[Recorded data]
^^^^^^^^^^^^^^^^
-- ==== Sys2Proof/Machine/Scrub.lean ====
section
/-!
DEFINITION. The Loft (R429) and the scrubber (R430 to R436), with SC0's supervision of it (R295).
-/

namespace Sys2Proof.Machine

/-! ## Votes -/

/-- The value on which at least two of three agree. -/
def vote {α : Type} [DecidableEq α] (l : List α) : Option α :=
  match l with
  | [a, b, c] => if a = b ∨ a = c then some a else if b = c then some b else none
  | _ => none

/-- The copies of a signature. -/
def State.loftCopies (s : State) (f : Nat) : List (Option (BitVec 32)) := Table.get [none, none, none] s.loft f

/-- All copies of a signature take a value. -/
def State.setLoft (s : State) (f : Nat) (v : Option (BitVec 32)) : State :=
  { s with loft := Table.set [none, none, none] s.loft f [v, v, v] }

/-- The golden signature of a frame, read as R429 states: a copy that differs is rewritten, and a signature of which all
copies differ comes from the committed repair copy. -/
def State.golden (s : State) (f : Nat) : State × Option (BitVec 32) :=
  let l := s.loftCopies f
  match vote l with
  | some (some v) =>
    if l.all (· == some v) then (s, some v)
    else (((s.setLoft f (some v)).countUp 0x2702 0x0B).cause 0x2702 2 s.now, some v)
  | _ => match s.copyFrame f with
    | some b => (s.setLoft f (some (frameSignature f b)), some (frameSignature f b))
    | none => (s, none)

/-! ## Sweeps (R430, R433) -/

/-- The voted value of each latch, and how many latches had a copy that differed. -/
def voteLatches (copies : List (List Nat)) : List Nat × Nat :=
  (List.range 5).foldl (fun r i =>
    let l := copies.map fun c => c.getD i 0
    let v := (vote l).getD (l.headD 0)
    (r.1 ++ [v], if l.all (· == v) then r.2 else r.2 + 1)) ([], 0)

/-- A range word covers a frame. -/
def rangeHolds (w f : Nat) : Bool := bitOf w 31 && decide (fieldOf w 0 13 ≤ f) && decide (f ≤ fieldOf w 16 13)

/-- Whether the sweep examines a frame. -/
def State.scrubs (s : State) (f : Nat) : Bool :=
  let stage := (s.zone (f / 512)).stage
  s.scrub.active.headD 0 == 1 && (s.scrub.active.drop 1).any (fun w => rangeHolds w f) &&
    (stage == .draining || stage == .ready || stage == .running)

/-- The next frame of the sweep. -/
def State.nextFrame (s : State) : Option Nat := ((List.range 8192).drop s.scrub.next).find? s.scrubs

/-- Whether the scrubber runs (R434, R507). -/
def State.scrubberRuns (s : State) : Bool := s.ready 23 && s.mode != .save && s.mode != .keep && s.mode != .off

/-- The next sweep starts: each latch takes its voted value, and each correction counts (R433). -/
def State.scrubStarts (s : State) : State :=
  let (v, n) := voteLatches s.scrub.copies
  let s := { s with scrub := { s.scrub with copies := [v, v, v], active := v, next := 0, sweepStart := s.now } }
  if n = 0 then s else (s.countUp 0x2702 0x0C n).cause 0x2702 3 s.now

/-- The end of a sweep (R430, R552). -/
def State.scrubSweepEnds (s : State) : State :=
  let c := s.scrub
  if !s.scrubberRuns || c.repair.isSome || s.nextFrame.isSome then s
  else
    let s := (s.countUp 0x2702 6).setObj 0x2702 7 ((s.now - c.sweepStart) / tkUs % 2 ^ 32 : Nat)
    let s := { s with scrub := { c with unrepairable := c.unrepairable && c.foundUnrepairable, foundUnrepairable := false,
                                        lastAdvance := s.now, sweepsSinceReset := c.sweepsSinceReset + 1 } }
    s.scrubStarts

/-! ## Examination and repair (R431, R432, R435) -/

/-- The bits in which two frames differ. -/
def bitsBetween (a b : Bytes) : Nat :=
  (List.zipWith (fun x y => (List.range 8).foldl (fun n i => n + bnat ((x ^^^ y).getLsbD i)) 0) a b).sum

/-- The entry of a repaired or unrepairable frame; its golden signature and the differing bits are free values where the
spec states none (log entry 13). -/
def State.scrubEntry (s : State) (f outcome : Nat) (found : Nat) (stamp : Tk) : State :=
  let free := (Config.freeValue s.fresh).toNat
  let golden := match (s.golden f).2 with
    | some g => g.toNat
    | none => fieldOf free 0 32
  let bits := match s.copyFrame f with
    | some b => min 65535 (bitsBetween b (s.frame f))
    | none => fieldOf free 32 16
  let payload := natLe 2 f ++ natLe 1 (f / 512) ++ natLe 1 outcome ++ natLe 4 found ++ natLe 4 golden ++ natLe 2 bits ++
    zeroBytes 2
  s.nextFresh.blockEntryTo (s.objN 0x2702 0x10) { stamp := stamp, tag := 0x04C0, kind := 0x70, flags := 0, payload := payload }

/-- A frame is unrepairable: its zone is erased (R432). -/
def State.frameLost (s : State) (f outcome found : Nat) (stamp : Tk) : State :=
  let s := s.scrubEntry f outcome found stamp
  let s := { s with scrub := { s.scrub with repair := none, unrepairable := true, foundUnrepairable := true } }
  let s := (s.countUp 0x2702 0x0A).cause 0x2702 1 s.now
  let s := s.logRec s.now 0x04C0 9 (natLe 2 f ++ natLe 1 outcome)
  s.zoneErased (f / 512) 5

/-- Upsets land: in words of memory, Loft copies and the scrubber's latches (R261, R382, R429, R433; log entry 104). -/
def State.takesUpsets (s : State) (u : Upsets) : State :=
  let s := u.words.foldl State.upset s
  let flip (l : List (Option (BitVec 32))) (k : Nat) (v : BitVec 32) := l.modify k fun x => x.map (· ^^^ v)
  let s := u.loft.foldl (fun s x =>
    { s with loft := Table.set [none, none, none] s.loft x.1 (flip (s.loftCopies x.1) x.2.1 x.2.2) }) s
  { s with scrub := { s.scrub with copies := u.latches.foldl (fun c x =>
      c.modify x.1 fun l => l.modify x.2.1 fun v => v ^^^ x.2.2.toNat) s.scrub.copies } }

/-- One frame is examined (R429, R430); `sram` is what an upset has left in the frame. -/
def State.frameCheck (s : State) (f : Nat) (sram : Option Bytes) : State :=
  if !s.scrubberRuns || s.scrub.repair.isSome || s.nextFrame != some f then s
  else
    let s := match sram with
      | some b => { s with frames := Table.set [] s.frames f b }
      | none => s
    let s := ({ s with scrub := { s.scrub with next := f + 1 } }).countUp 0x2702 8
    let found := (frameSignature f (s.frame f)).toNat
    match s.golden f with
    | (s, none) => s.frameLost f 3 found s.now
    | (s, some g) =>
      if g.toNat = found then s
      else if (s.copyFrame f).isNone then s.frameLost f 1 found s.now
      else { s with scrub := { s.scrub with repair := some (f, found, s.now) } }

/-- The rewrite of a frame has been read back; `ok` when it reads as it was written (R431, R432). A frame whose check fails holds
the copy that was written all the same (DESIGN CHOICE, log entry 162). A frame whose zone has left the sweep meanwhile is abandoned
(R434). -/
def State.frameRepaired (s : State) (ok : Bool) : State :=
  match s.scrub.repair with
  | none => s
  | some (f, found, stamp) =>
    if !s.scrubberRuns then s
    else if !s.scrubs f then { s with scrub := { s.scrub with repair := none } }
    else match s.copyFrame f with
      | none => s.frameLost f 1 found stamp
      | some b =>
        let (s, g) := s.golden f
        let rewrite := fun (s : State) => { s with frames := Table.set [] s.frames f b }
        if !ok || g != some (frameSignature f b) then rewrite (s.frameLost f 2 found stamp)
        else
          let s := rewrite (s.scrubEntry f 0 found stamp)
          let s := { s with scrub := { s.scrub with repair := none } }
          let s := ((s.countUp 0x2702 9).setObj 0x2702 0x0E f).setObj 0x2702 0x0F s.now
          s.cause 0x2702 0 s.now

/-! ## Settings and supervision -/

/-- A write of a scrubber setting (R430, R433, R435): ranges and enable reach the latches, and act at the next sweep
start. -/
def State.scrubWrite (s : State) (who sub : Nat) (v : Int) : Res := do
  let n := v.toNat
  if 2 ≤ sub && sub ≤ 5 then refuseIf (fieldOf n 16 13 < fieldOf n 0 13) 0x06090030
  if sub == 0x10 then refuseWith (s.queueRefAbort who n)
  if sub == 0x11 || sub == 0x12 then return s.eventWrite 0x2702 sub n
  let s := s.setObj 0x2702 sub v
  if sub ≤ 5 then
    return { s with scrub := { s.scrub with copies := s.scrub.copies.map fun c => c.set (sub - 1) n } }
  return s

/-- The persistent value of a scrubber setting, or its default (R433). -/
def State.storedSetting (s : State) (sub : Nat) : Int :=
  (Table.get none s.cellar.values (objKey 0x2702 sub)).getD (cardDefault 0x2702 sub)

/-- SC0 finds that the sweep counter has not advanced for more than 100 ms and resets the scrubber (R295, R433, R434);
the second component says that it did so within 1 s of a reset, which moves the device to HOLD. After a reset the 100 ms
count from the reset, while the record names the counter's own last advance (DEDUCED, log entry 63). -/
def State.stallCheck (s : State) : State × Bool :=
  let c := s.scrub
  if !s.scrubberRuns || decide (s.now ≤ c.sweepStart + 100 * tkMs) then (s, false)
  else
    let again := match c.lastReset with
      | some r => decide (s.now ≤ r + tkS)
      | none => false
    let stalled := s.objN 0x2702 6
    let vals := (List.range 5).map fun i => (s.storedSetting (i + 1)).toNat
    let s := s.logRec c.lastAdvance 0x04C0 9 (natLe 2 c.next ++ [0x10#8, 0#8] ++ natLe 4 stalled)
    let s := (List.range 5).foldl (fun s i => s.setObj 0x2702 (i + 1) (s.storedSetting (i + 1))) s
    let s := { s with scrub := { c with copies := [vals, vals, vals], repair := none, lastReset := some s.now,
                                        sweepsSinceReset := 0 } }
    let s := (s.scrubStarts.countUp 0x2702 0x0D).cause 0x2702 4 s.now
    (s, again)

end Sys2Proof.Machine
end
^^^^^^^^^^^^^^^^
ASSIGNMENT: If a line in the records contains the word "scrubEntry", copy it out.

RESPONSE TO THE EXERCISE:
def State.scrubEntry (s : State) (f outcome : Nat) (found : Nat) (stamp : Tk) : State :=
  let s := s.scrubEntry f outcome found stamp
          let s := rewrite (s.scrubEntry f 0 found stamp)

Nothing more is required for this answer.